Your instructions:
Copy out every line in the entries below that includes "spec".

Entries shown:

-- ==== Sys2Proof/Tests/Slice0.lean ====
section
/-!
SUPPORT. Tests/Slice0.lean: tests whose expected results are the vectors of spec/95_test_vectors.md and the words of
spec/30_encoding.md, and a witness for the hypotheses of every obligation that has some.
-/

namespace Sys2Proof.Tests

open Sys2Proof Sys2Proof.Machine

/-! ### Helpers -/

/-- The start of a vector of 95_test_vectors.md: the reset state, Running, with the changes listed. -/
def start (pc : PcWord) (regs : List (RegIdx × Byte)) (cells : List (Nat × Byte)) : State :=
  { State.reset with
    status := .running, pc := pc
    regs := regs.foldl (fun v p => v.set p.1.val p.2) State.reset.regs
    mem := cells.foldl (fun m c => m.write c.1 c.2) [] }

/-- A start with flags set. -/
def startFlags (l g e : Bool) (pc : PcWord) (regs : List (RegIdx × Byte)) (cells : List (Nat × Byte)) : State :=
  { start pc regs cells with flags := ⟨l, g, e⟩ }

/-- The next state of an outcome. -/
def nextOf (o : Outcome) : Option State :=
  match o with
  | .next t => some t
  | .fault _ => none
  | .refused _ => none

/-- One cycle changes the start as the vector's end says. -/
abbrev Becomes (s : State) (change : State → State) : Prop := nextOf (step s) = some (change s)

/-! ### Well-formedness: the check refuses each ill-formed term -/

theorem test_ill_formed_ldi : (Instr.ldi 2 false .oob (.byte 5)).wf = false := by decide
theorem test_ill_formed_add : (Instr.add 2 false .oob (.byte 1)).wf = false := by decide
theorem test_ill_formed_mul : (Instr.mul 2 false .oob (.byte 1)).wf = false := by decide
theorem test_ill_formed_cmp : (Instr.cmp 2 false .oob (.byte 1)).wf = false := by decide
theorem test_well_formed_end_of_memory : (Instr.ldi 2 false (.byte 0) .oob).wf = true := by decide

/-! ### Decoding: words written out bit by bit from 30_encoding.md and 95_test_vectors.md B1 -/

theorem test_decode_core :
    decodeBytes [0b00000001, 9, 9] = .ok (.hlt 0 false) ∧
    decodeBytes [0b10000010, 0, 8] = .ok (.ldi 2 false (.byte 0) (.byte 8)) ∧
    decodeBytes [0b01000111, 0, 1] = .ok (.prn 1 false (.byte 0)) ∧
    decodeBytes [0b01000101, 7] = .ok (.push 1 false (.byte 7)) ∧
    decodeBytes [0b01000110, 7] = .ok (.pop 1 false (.byte 7)) := by decide

theorem test_decode_alu :
    decodeBytes [0b10100000, 1, 2] = .ok (.add 2 false (.byte 1) (.byte 2)) ∧
    decodeBytes [0b10100010, 1, 2] = .ok (.mul 2 false (.byte 1) (.byte 2)) ∧
    decodeBytes [0b10100111, 1, 2] = .ok (.cmp 2 false (.byte 1) (.byte 2)) := by decide

theorem test_decode_flow :
    decodeBytes [0b01010000, 4] = .ok (.call 1 false false (.byte 4)) ∧
    decodeBytes [0b00010001] = .ok (.ret 0 false false) ∧
    decodeBytes [0b01010100, 4] = .ok (.jmp 1 false false (.byte 4)) ∧
    decodeBytes [0b01010101, 4] = .ok (.jeq 1 false false (.byte 4)) ∧
    decodeBytes [0b01010110, 4] = .ok (.jne 1 false false (.byte 4)) := by decide

/-- The aliases of B1: bit 3, the count, and bit 5 of a flow opcode are not looked at. -/
theorem test_decode_aliases :
    decodeBytes [0b10001010, 3, 5] = .ok (.ldi 2 true (.byte 3) (.byte 5)) ∧
    decodeBytes [0b00000010, 3, 5] = .ok (.ldi 0 false (.byte 3) (.byte 5)) ∧
    decodeBytes [0b11000010, 3, 5] = .ok (.ldi 3 false (.byte 3) (.byte 5)) ∧
    decodeBytes [0b01110100, 2, 0] = .ok (.jmp 1 true false (.byte 2)) ∧
    decodeBytes [0b10101000, 0, 1] = .ok (.add 2 true (.byte 0) (.byte 1)) := by decide

/-- The eleven byte classes with no instruction (R58), B1's bytes among them. -/
theorem test_decode_misses :
    decodeBytes [0b00000000] = .ok (.unknownCore0 0 false) ∧
    decodeBytes [0b01001000] = .ok (.unknownCore0 1 true) ∧
    decodeBytes [0b00000011] = .ok (.unknownCore3 0 false) ∧
    decodeBytes [0b00000100] = .ok (.unknownCore4 0 false) ∧
    decodeBytes [0b10100001] = .ok (.unsupportedAlu1 2 false) ∧
    decodeBytes [0b10100011] = .ok (.unsupportedAlu3 2 false) ∧
    decodeBytes [0b01100100] = .ok (.unsupportedAlu4 1 false) ∧
    decodeBytes [0b01100101] = .ok (.unsupportedAlu5 1 false) ∧
    decodeBytes [0b01100110] = .ok (.unsupportedAlu6 1 false) ∧
    decodeBytes [0b01010010] = .ok (.unknownFlow2 1 false false) ∧
    decodeBytes [0b00010011] = .ok (.unknownFlow3 0 false false) ∧
    decodeBytes [0b11111111] = .ok (.unknownFlow7 3 true true) := by decide

/-- How many of the 256 bytes satisfy a test of their decoded instruction. -/
def countBytes (p : Instr → Bool) : Nat :=
  ((List.range 256).filter fun n => p (decode (BitVec.ofNat 8 n) .oob .oob)).length

/-- The counts of R58. -/
theorem test_byte_counts :
    countBytes (fun i => i.unit == .flowControl && i.formatCnt.isSome) = 80 ∧
    countBytes (fun i => i.unit == .flowControl && i.formatCnt.isNone) = 48 ∧
    countBytes (fun i => i.unit == .alu && i.formatCnt.isSome) = 24 ∧
    countBytes (fun i => i.unit == .alu && i.formatCnt.isNone) = 40 ∧
    countBytes (fun i => i.unit == .coreControl && i.formatCnt.isSome) = 40 ∧
    countBytes (fun i => i.unit == .coreControl && i.formatCnt.isNone) = 24 := by decide +kernel

/-- A table word numbers the second byte 15..8, and bytes above `nbits` are 0. -/
theorem test_table_word :
    decodeTableWord 24 0x550382 = some (.ldi 2 false (.byte 3) (.byte 0x55)) ∧
    decodeTableWord 16 0x550354 = some (.jmp 1 false false (.byte 3)) ∧
    decodeTableWord 8 0x82 = some (.ldi 2 false (.byte 0) (.byte 0)) := by decide

/-- A placed word is what the next step runs, right after reset. -/
theorem test_placed_word :
    Becomes (State.reset.withFetchWord 24 0x550382)
      (fun s => { s with regs := s.regs.set 3 0x55, pc := 3 }) := by decide

/-! ### One cycle, 95_test_vectors.md B2 to B5 -/

theorem test_hlt : Becomes (start 0 [] [(0, 0x01)]) (fun s => { s with status := .halted, pc := 1 }) := by decide

theorem test_hlt_at_255 : Becomes (start 255 [] [(255, 0x01)])
    (fun s => { s with status := .halted, pc := 256, err := [.outOfBounds 256, .outOfBounds 257] }) := by decide

theorem test_ldi_bad_register : Becomes (start 0 [] [(0, 0x82), (1, 0x08), (2, 0x05)])
    (fun s => { s with pc := 3, err := [.badRegister 8] }) := by decide

theorem test_ldi_at_254 : Becomes (start 254 [] [(254, 0x82), (255, 0x00)])
    (fun s => { s with pc := 257, err := [.outOfBounds 256] }) := by decide

theorem test_prn : Becomes (start 0 [(5, 200)] [(0, 0x47), (1, 0x05)])
    (fun s => { s with pc := 2, out := [200] }) := by decide

theorem test_prn_bad_register : Becomes (start 0 [] [(0, 0x47), (1, 0xC8)])
    (fun s => { s with pc := 2, err := [.badRegister 200] }) := by decide

theorem test_push_r7 : Becomes (start 0 [] [(0, 0x45), (1, 0x07)])
    (fun s => { s with regs := s.regs.set 7 0xF3, pc := 2, mem := s.mem ++ [(0xF3, 0xF3)] }) := by decide

theorem test_push_at_sp_1 : Becomes (start 0 [(0, 0x2A), (7, 1)] [(0, 0x45)])
    (fun s => { s with regs := s.regs.set 7 0, pc := 2, mem := [(0, 0x2A)] }) := by decide

theorem test_pop_r7 : Becomes (start 0 [] [(0xF4, 0x10), (0, 0x46), (1, 0x07)])
    (fun s => { s with regs := s.regs.set 7 0x11, pc := 2 }) := by decide

theorem test_pop_at_sp_255 : Becomes (start 0 [(0, 1), (7, 0xFF)] [(0xFF, 0x77), (0, 0x46)])
    (fun s => { s with pc := 2, err := [.outOfBounds 256] }) := by decide

theorem test_add_wraps : Becomes (start 0 [(0, 200), (1, 100)] [(0, 0xA0), (2, 0x01)])
    (fun s => { s with regs := s.regs.set 0 44, pc := 3 }) := by decide

theorem test_add_into_sp : Becomes (startFlags false false true 0 [(0, 0x10)] [(0, 0xA0), (1, 0x07)])
    (fun s => { s with regs := s.regs.set 7 0x04, pc := 3 }) := by decide

theorem test_mul_wraps : Becomes (start 0 [(0, 255), (1, 255)] [(0, 0xA2), (2, 0x01)])
    (fun s => { s with regs := s.regs.set 0 1, pc := 3 }) := by decide

theorem test_mul_same_register : Becomes (start 0 [(3, 13)] [(0, 0xA2), (1, 3), (2, 3)])
    (fun s => { s with regs := s.regs.set 3 169, pc := 3 }) := by decide

theorem test_cmp_is_unsigned : Becomes (startFlags false false true 0 [(0, 0x80), (1, 0x7F)] [(0, 0xA7), (2, 0x01)])
    (fun s => { s with flags := ⟨false, true, false⟩, pc := 3 }) := by decide

theorem test_cmp_bad_register : Becomes (startFlags true false false 0 [(0, 1)] [(0, 0xA7), (2, 0x08)])
    (fun s => { s with pc := 3, err := [.badRegister 8] }) := by decide

theorem test_call_r7 : Becomes (start 6 [] [(6, 0x50), (7, 0x07)])
    (fun s => { s with regs := s.regs.set 7 0xF3, pc := 0xF3, mem := s.mem ++ [(0xF3, 0x08)] }) := by decide

theorem test_call_at_254 : Becomes (start 254 [(1, 0x10)] [(254, 0x50), (255, 0x01), (0xF3, 9)])
    (fun s => { s with
      regs := s.regs.set 7 0xF3, pc := 0x10, mem := [(254, 0x50), (255, 0x01)], err := [.outOfBounds 256] }) := by
  decide

theorem test_ret_alias : Becomes (start 6 [] [(0xF4, 0x09), (6, 0xD1)])
    (fun s => { s with regs := s.regs.set 7 0xF5, pc := 9 }) := by decide

theorem test_ret_at_sp_255 : Becomes (start 6 [(7, 0xFF)] [(0xFF, 0x33), (6, 0x11)])
    (fun s => { s with err := [.outOfBounds 256] }) := by decide

theorem test_jmp_alias_leaves_sp : Becomes (start 0 [(2, 0x40)] [(0, 0x74), (1, 0x02)])
    (fun s => { s with pc := 0x40 }) := by decide

theorem test_jmp_bad_register : Becomes (start 0 [] [(0, 0x54), (1, 0x09)])
    (fun s => { s with err := [.badRegister 9] }) := by decide

theorem test_jeq_taken : Becomes (startFlags false false true 4 [(2, 0x13)] [(4, 0x55), (5, 0x02)])
    (fun s => { s with pc := 0x13 }) := by decide

theorem test_jeq_not_taken_ignores_operand : Becomes (start 0 [] [(0, 0x55), (1, 0xFF)])
    (fun s => { s with pc := 2 }) := by decide

theorem test_jne_taken : Becomes (startFlags true false false 4 [(2, 0x30)] [(4, 0x56), (5, 0x02)])
    (fun s => { s with pc := 0x30 }) := by decide

theorem test_jne_not_taken : Becomes (startFlags false false true 4 [(2, 0x30)] [(4, 0x56), (5, 0x02)])
    (fun s => { s with pc := 6 }) := by decide

theorem test_core_miss_0 : Becomes (start 0 [] [(0, 0x48), (1, 0x02)])
    (fun s => { s with pc := 2, err := [.unknownOpcode 0x48] }) := by decide

theorem test_core_miss_3 : Becomes (start 0 [] [(0, 0x03)])
    (fun s => { s with pc := 1, err := [.unknownOpcode 0x03] }) := by decide

theorem test_core_miss_4 : Becomes (start 0 [] [(0, 0x84)])
    (fun s => { s with pc := 3, err := [.unknownOpcode 0x84] }) := by decide

theorem test_alu_miss_1_at_255 : Becomes (start 255 [] [(255, 0xA1)])
    (fun s => { s with
      status := .faulted, err := [.outOfBounds 256, .outOfBounds 257, .unsupportedALUOperation 0xA1] }) := by decide

theorem test_alu_miss_3 : Becomes (start 0 [] [(0, 0xA3)])
    (fun s => { s with status := .faulted, err := [.unsupportedALUOperation 0xA3] }) := by decide

theorem test_alu_miss_4 : Becomes (start 0 [] [(0, 0xA4)])
    (fun s => { s with status := .faulted, err := [.unsupportedALUOperation 0xA4] }) := by decide

theorem test_alu_miss_5 : Becomes (start 0 [] [(0, 0x65)])
    (fun s => { s with status := .faulted, err := [.unsupportedALUOperation 0x65] }) := by decide

theorem test_alu_miss_6 : Becomes (start 0 [] [(0, 0xA6)])
    (fun s => { s with status := .faulted, err := [.unsupportedALUOperation 0xA6] }) := by decide

theorem test_flow_miss_2 : Becomes (start 0 [] [(0, 0x52), (1, 0x02)])
    (fun s => { s with err := [.unknownOpcode 0x52] }) := by decide

theorem test_flow_miss_3 : Becomes (start 0 [] [(0, 0x13)])
    (fun s => { s with err := [.unknownOpcode 0x13] }) := by decide

theorem test_flow_miss_7 : Becomes (start 0 [] [(0, 0xFF)])
    (fun s => { s with err := [.unknownOpcode 0xFF] }) := by decide

/-- The loop at `pc = 257` (the second cycle of "LDI at 254"). -/
theorem test_opcode_out_of_bounds : Becomes (start 257 [] [])
    (fun s => { s with err := [.outOfBounds 257, .outOfBounds 258, .outOfBounds 259] }) := by decide
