-- ==== Sys2Proof/Machine/TallyCommands.lean ====
section
/-! DEFINITION. TALLY (chapter 11): what it does once its frame is acted on. -/

namespace Sys2Proof.Machine

/-- What a TALLY's chute and selector name (R182). -/
inductive TallyName where
  | sighting (chute : Chute) (cls : Nat)
  | chute (chute : Chute)
  | link
  deriving DecidableEq, Repr

/-- The record named by a chute byte and a selector byte: 0 to 15 a class, 16 CHUTE, 17 LINK; none where they name no
record, the chute being judged for a class and for CHUTE only (R182). -/
def tallyName (chute selector : Byte) : Option TallyName :=
  if selector.toNat ≤ 15 then (chuteByte chute).map fun h => .sighting h selector.toNat
  else if selector.toNat = 16 then (chuteByte chute).map .chute
  else if selector.toNat = 17 then some .link
  else none

/-- The counters of a sighting record in the order of 12.4. -/
def SightingTally.list (t : SightingTally) : List Nat :=
  [t.seen, t.planned, t.merged, t.passed, t.blind, t.untimely, t.crowded, t.dismissed, t.abandoned, t.defaulted,
    t.clipped]

/-- The counters of a chute record in the order of 12.4. -/
def ChuteTally.list (t : ChuteTally) : List Nat :=
  [t.refused, t.overflow, t.duplicateTags, t.verdictsLate, t.verdictsUnknown, t.opened, t.unconfirmed, t.dryFirings,
    t.starved, t.cut, t.retries, t.laneFlips, t.firingsAbandoned]

/-- Whether a sighting is of a chute and class. -/
def Sighting.isOf (h : Chute) (k : Nat) (g : Sighting) : Bool := g.chute == h && g.cls == k

/-- Whether a held entry is of a chute and class. -/
def HeldEntry.isOf (h : Chute) (k : Nat) (e : HeldEntry) : Bool := e.chute == h && e.cls == k

/-- The sighting in flight at the planner, if any. -/
def inFlightSighting (s : State) : List Sighting := (s.planner.map (·.sighting)).toList

/-- The pending count of a chute and class: its sightings in the intake, in flight, and held (R182). -/
def pendingCount (s : State) (h : Chute) (k : Nat) : Nat :=
  s.port.intake.countP (Sighting.isOf h k) + (inFlightSighting s).countP (Sighting.isOf h k)
    + s.verdicts.held.countP (HeldEntry.isOf h k)

/-- The bytes of a TALLY's record after its three leading bytes (12.4, "The TALLY record"). -/
def tallyBytes (s : State) : TallyName → List Byte
  | .sighting h k =>
    (s.tally.sighting h k).list.flatMap bytes32 ++ [BitVec.ofNat 8 (pendingCount s h k)]
  | .chute h => (s.tally.chutes.get h).list.flatMap bytes32
  | .link => [s.tally.link.linkErrors, s.tally.link.controlErrors].flatMap bytes32

/-- The clear of a record: every counter 0, but SEEN of a sighting record becomes its pending count (R182). -/
def clearTally (n : TallyName) (s : State) : State :=
  match n with
  | .sighting h k =>
    { s with tally := s.tally.setSighting h k { SightingTally.zero with seen := pendingCount s h k } }
  | .chute h => { s with tally := { s.tally with chutes := s.tally.chutes.set h .zero } }
  | .link => { s with tally := { s.tally with link := ⟨0, 0⟩ } }

/-- TALLY and its checks in their order (R182, R186); it closes the table window (R30). -/
def cmdTally (payload : List Byte) (s : State) : State × Answer :=
  match payload with
  | [c, sel, clear] =>
    if 1 < clear.toNat then refuse .outOfRange s
    else
      match tallyName c sel with
      | none => refuse .outOfRange s
      | some n =>
        (closeWindow (if clear = 1 then clearTally n s else s),
          ⟨.done, [c, sel, clear] ++ tallyBytes s n⟩)
  | _ => refuse .malformed s

end Sys2Proof.Machine
end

Response to the task:
SUPPORT. Tests/Slice0.lean: tests whose expected results are the vectors of spec/95_test_vectors.md and the words of
spec/30_encoding.md, and a witness for the hypotheses of every obligation that has some.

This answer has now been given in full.